If an IP is used in the proxy settings then the browser will fail to perform kerberos authentication (IE only). As a result it is a best practice to use kerberos with the hostname/FQDN.
Syntax (realm isnt all caps)
When generating the keytab, it is essential that you pay attention to the syntax. A very common syntactial mistake is forgetting to use ALL CAPS in the realm (VEGAS.LOCAL).
Keytab and user version out of sync
If the password for the user account (mwg-kerb-user) has changed, then the version number will change, requiring the keytab to be re-generated. To check for a version mismatch, you must check the keytab and the user account. Keep in mind that version numbers can change for a number of different reasons (regenerate keytab file, password change, etc...).

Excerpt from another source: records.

theorem ctrGet_raise_same :
    ctrGet (16 * b + i) (raise b i d) = { ctrGet (16 * b + i) d with fresh := (ctrGet (16 * b + i) d).fresh + 1 } := by
  rw [raise, ctrGet_setBits, ctrGet_bump_same]

theorem ctrGet_raise_other {k : Nat} (h : k ≠ 16 * b + i) : ctrGet k (raise b i d) = ctrGet k d := by
  rw [raise, ctrGet_setBits, ctrGet_bump_other _ h]

/-- The message of an event leaves where its source's messages do. -/
theorem raise_out_of_sends (h : i < 8) (hs : Sends (512 + noteSrc b) d) (hm : tabGet (fun _ => false) d.imask (noteSrc b) = false) :
    (raise b i d).out = d.out ++
      (if (noteGet b d).en.getLsbD i && !(noteGet b d).bits.getLsbD i && !(noteGet b d).msgd.getLsbD i then [.msix (512 + noteSrc b)] else []) := by
  rw [raise_eq b i d h]
  dsimp only
  split
  · exact noteMsg_out_of_sends b _ hs hm
  · exact (List.append_nil _).symm

/-- R35: an event of a masked source sends nothing. -/
theorem raise_out_of_masked (h : i < 8) (hm : tabGet (fun _ => false) d.imask (noteSrc b) = true) : (raise b i d).out = d.out := by
  rw [raise_eq b i d h]
  dsimp only
  split
  · exact noteMsg_out_of_masked b _ hm
  · rfl

/-! ### A counter's own read (R32) -/

/-- It returns the count before its tick's events, 65,535 at most, and takes that count away. -/
theorem rcnt_eq (k : Nat) : rcnt k d = some (min 65535 (ctrGet k d).old, ctrSet k { ctrGet k d with old := 0 } d) := rfl

/-- After a tick in which it was read, a counter holds the events of that tick alone. -/
theorem ctrFold_of_read (c : Ctr) : ctrFold { c with old := 0 } = { old := min 0xFFFFFFFF c.fresh, fresh := 0 } := by
  rw [ctrFold, Nat.zero_add]

end Sys2Proof.Machine

theorem Sys2Proof.Claims.eventsSetAndCount : EventsSetAndCount := fun b i d hi =>
  ⟨raise_bits b i d hi, raise_en b i d, fun _ hc => noteGet_raise_other b i d hc, ctrGet_raise_same b i d,
   fun _ hk => ctrGet_raise_other b i d hk, raise_out_of_sends b i d hi, raise_out_of_masked b i d hi,
   fun k => ⟨rcnt_eq d k, rfl, ctrFold_of_read _⟩⟩

theorem Sys2Proof.Claims.clearsYieldToSets : ClearsYieldToSets := by
  intro b m d
  obtain ⟨hbits, hen⟩ := noteGet_clearBits_same b m d
  refine ⟨fun i hi => ?_, hen, fun c hc => noteGet_clearBits_other b m d hc⟩
  simp [hbits, hi]

/-- Settles O24: the two parts, events and clears. -/
theorem eventsAndClears : Obligations.EventsAndClears := by
  unfold Obligations.EventsAndClears
  exact ⟨eventsSetAndCount, clearsYieldToSets⟩
end

section
/-!
SUPPORT. A host read that takes effect at once (02 R28, R30), the Gauge's registers (02 R24), and the statement about them.
-/
open Sys2Proof Sys2Proof.Machine Sys2Proof.Claims

namespace Sys2Proof.Machine
variable (q a n : Nat) (w : Bool) (d : Dev) (s : State)

/-! ### Accesses -/

theorem hostDo_of_free (x : HostAcc) (f : Dev → Dev) (h : d.host.acc = []) : hostDo x f d = f d := by
  simp [hostDo, h]

/-- A read within one register gives that register whole, with its side effects. -/
theorem bar0Read_one {v : Nat} {e : Dev} (hr : hostReaches d = true) (hn : 0 < n) (hin : a % 4 + n ≤ 4) (ha : a < 0x4000000)
    (h : regRead (a / 4 * 4) d = some (v, e)) : bar0Read a n d = emit (.regs [BitVec.ofNat 32 v]) e := by
  have hcount : (a + n - 1) / 4 + 1 - a / 4 = 1 := by omega
  have hsize : ¬ 0x4000000 < a + n := by omega
  simp [bar0Read, hr, Nat.ne_of_gt hn, hsize, hcount, readRegs, h]

/-- An aligned 8-byte read gives two registers, the second as the first's read leaves it. -/
theorem bar0Read_two {v v' : Nat} {e e' : Dev} (hr : hostReaches d = true) (ha : a + 8 ≤ 0x4000000) (h4 : a % 4 = 0)
    (h : regRead a d = some (v, e)) (h' : regRead (a + 4) e = some (v', e')) :
    bar0Read a 8 d = emit (.regs [BitVec.ofNat 32 v, BitVec.ofNat 32 v']) e' := by
  have hcount : (a + 8 - 1) / 4 + 1 - a / 4 = 2 := by omega
  have hbase : a / 4 * 4 = a := by omega
  rw [bar0Read, if_neg (by simp [hr, ha]), hcount, hbase]
  simp [readRegs, h, h']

Check the keytab version (on the Web Gateway)
# yum install krb5-workstation
# klist -tek /etc/krb5.mwg.keytab # /usr/kerberos/bin/klist -tek /etc/krb5.mwg.keytab (on 7.2.x or older)

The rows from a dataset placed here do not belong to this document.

-- ==== Sys2Proof/Certificates/Slice0/Obligations.lean ====
section
/-!
DEFINITION. The statements for the provers. Each is about every state it names and every configuration a state can carry.
-/

namespace Sys2Proof.Claims

open Sys2Proof.Machine

/-! ## Words of the statements -/

/-- A primary-format word with a function code (30_encoding.md R82, R84). -/
abbrev IsPrimary (funct : BitVec 6) (w : Word) : Prop := opcodeOf w = 0 ∧ functOf w = funct

/-- A word with an opcode (R83). -/
abbrev IsOpcode (opcode : BitVec 6) (w : Word) : Prop := opcodeOf w = opcode

/-- Every word with this encoding is instruction `i`, and in latch `d` the instruction passes all its stages, faulting nowhere; memory-access
changes nothing, and write-back writes register `dest` with the value `val`, computed from the registers as they are in the
instruction's decode stage, and changes nothing else. -/
def RegisterOp (is : Word → Prop) (i : Word → Instr) (dest : State → Word → RegIdx) (val : State → Word → Word) : Prop :=
  ∀ (d : DecodeIn) (sD sE sM sW : State), is d.instr →
    decode d.instr = .ok (i d.instr) ∧
    Passes (i d.instr) d sD sE sM sW id (fun t => t.writeReg (dest t d.instr) (val sD d.instr)) false

/-- The destination of a primary-format instruction: the field `rd`. -/
def rdDest (_ : State) (w : Word) : RegIdx := rdOf w

/-- The destination of an immediate-format instruction: the field `rt`, through the slice WB_IMM_DEST_SLICE. -/
def rtDest (t : State) (w : Word) : RegIdx := immDest t.cfg (rtOf w)

/-- `x[rs]` and `x[rt]`. -/
def xRs (s : State) (w : Word) : Word := s.readReg (rsOf w)

def xRt (s : State) (w : Word) : Word := s.readReg (rtOf w)

/-- 1 if the proposition holds, 0 if not. -/
def oneIf (p : Prop) [Decidable p] : Word := if p then 1 else 0

/-- The exact sum, product or shift of numbers, taken modulo 2^32. -/
def mod32 (n : Int) : Word := BitVec.ofInt 32 n

/-- Every word with this encoding is instruction `i`, and in latch `d` it passes all its stages when the operands are admitted; write-back puts
`val` into the accumulator and changes nothing else. -/
def AccumulatorOp (is : Word → Prop) (i : Word → Instr) (admitted : Word → Word → Prop) (val : Word → Word → DWord) : Prop :=
  ∀ (d : DecodeIn) (sD sE sM sW : State), is d.instr →
    decode d.instr = .ok (i d.instr) ∧
    (admitted (xRs sD d.instr) (xRt sD d.instr) →
      Passes (i d.instr) d sD sE sM sW id (fun t => t.writeAcc (val (xRs sD d.instr) (xRt sD d.instr))) false)

/-- The effective address: `(x[rs] + sext_32(imm16)) mod 2^32`, as exact arithmetic (R192). -/
def ea (s : State) (w : Word) : Word := mod32 ((xRs s w).toNat + (imm16Of w).toInt)

/-- Every word with this encoding is the branch `i`; in latch `d` it passes all its stages, and write-back sets the pc to the immediate when the
condition holds on the registers as they are in its decode stage, and else changes nothing. -/
def BranchOp (is : Word → Prop) (i : Word → Instr) (taken : State → Word → Prop) : Prop :=
  ∀ (d : DecodeIn) (sD sE sM sW : State), is d.instr →
    decode d.instr = .ok (i d.instr) ∧
    (taken sD d.instr → Passes (i d.instr) d sD sE sM sW id
      (fun t => t.pcSet (match t.cfg.branchImmExt with
        | .zext => BitVec.ofNat 32 (imm16Of d.instr).toNat
        | .sext => BitVec.ofInt 32 (imm16Of d.instr).toInt)) false) ∧
    (¬ taken sD d.instr → Passes (i d.instr) d sD sE sM sW id id false)

/-- The fields no instruction changes in any stage. -/
def SameElsewhere (s t : State) : Prop :=
  t.cfg = s.cfg ∧ t.latches = s.latches ∧ t.lat = s.lat ∧ t.halted = s.halted ∧ t.error = s.error ∧ t.cycle = s.cycle ∧
    t.phase = s.phase

/-- The accumulator is unchanged. -/
abbrev SameAcc (s t : State) : Prop := t.acc = s.acc ∧ t.accWritten = s.accWritten

/-- Main memory and the sparse map are unchanged, so every address reads as before. -/
def SameMemory (s t : State) : Prop := t.mem = s.mem ∧ t.slots = s.slots ∧ ∀ a, t.wordAt a = s.wordAt a

/-- Every register but those in `dests` reads as before. -/
def SameRegsBut (dests : List RegIdx) (s t : State) : Prop := ∀ r, r ∉ dests → t.readReg r = s.readReg r

/-- The destination of the primary-format instructions that write a register and nothing else. -/
def primaryDest : Instr → Option RegIdx
  | .sll rd _ _ | .srl rd _ _ | .sra rd _ _ | .sllv rd _ _ | .srlv rd _ _ | .srav rd _ _ => some rd
  | .add rd _ _ | .addu rd _ _ | .sub rd _ _ | .subu rd _ _ | .and rd _ _ | .or rd _ _ | .xor rd _ _ | .nor rd _ _ => some rd
  | .slt rd _ _ | .sltu rd _ _ | .mfhi rd | .mflo rd => some rd
  | _ => none

/-- The `rt` field of the immediate-format instructions that write a register. -/
def immediateDest : Instr → Option RegIdx
  | .addi rt _ _ | .addiu rt _ _ | .slti rt _ _ | .sltiu rt _ _ | .andi rt _ _ | .ori rt _ _ | .xori rt _ _ => some rt
  | .lui rt _ | .lw rt _ _ => some rt
  | _ => none

/-- The producers of the accumulator. -/
def isProducer : Instr → Bool
  | .mult _ _ | .multu _ _ | .div _ _ | .divu _ _ => true
  | _ => false

/-- The instructions that write the pc and no register. -/
def isPlainTransfer : Instr → Bool
  | .jr _ | .beq _ _ _ | .bne _ _ _ | .bltz _ _ | .j _ => true
  | _ => false

/-- The control transfers, linking or not. -/
def isTransfer : Instr → Bool
  | .jr _ | .jalr _ _ | .beq _ _ _ | .bne _ _ _ | .bltz _ _ | .j _ | .jal _ => true
  | _ => false

/-- The word the tables look at: the bits that an instruction of this mnemonic uses, its opcode and function code among them. The others are the
ignored fields of R86. -/
def usedBits : Mnemonic → Word
  | .sll | .srl | .sra => 0xFC1FFFFF#32
  | .sllv | .srlv | .srav | .add | .addu | .sub | .subu | .and | .or | .xor | .nor | .slt | .sltu => 0xFFFFF83F#32
  | .mult | .multu | .div | .divu => 0xFFFF003F#32
  | .mfhi | .mflo => 0xFC00F83F#32
  | .jr => 0xFFE0003F#32
  | .jalr => 0xFFE0F83F#32
  | .syscall => 0xFC00003F#32
  | .bltz => 0xFFE0FFFF#32
  | .lui => 0xFC1FFFFF#32
  | .beq | .bne | .addi | .addiu | .slti | .sltiu | .andi | .ori | .xori | .lw | .sw | .j | .jal => 0xFFFFFFFF#32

Check the user account version (on the DC)
To check the user account version, there are a couple of different ways to do this. The easiest I found was using a tool called ldifde, the command below will output a file containing attributes based on the search string you enter (replace SPN-SEARCH-STRING with your SPN). Included in the output is the version number associated with the user.
ldifde -f c:\dump.txt -t 3268 -l dn,sAMAccountName,msds-keyversionnumber,serviceprincipalname,userprincipalname -p subtree -r "(serviceprincipalname=*SPN-SEARCH-STRING*)" ldifde -f c:\dump.txt -l dn,sAMAccountName,msds-keyversionnumber,serviceprincipalname,userprincipalname -p subtree -r "(serviceprincipalname=*SPN-SEARCH-STRING*)"
> ldifde -f c:\dump.txt -l dn,sAMAccountName,msds-keyversionnumber,serviceprincipalname,userprincipalname -p subtree -r "(serviceprincipalname=*mandarin.vegas.local*)" c:\dump.txt: dn: CN=mwg-kerb-user,CN=Users,DC=vegas,DC=local changetype: add sAMAccountName: mwg-kerb-user userPrincipalName: HTTP/mandarin.vegas.local@VEGAS.LOCAL servicePrincipalName: HTTP/mandarin.vegas.local servicePrincipalName: HTTP/mwg-alias.vegas.local msDS-KeyVersionNumber: 6
In a production environment this may not be a common problem, but during testing you may create multiple user accounts and associate the same SPN with each of those user accounts. If you do this, then this could result in issues. You must be sure that your SPN is unique. To check for duplicates, you can use ldifde again! Same command as above. In addition Server 2008, the setspn utility comes with options for checking for duplicates as well.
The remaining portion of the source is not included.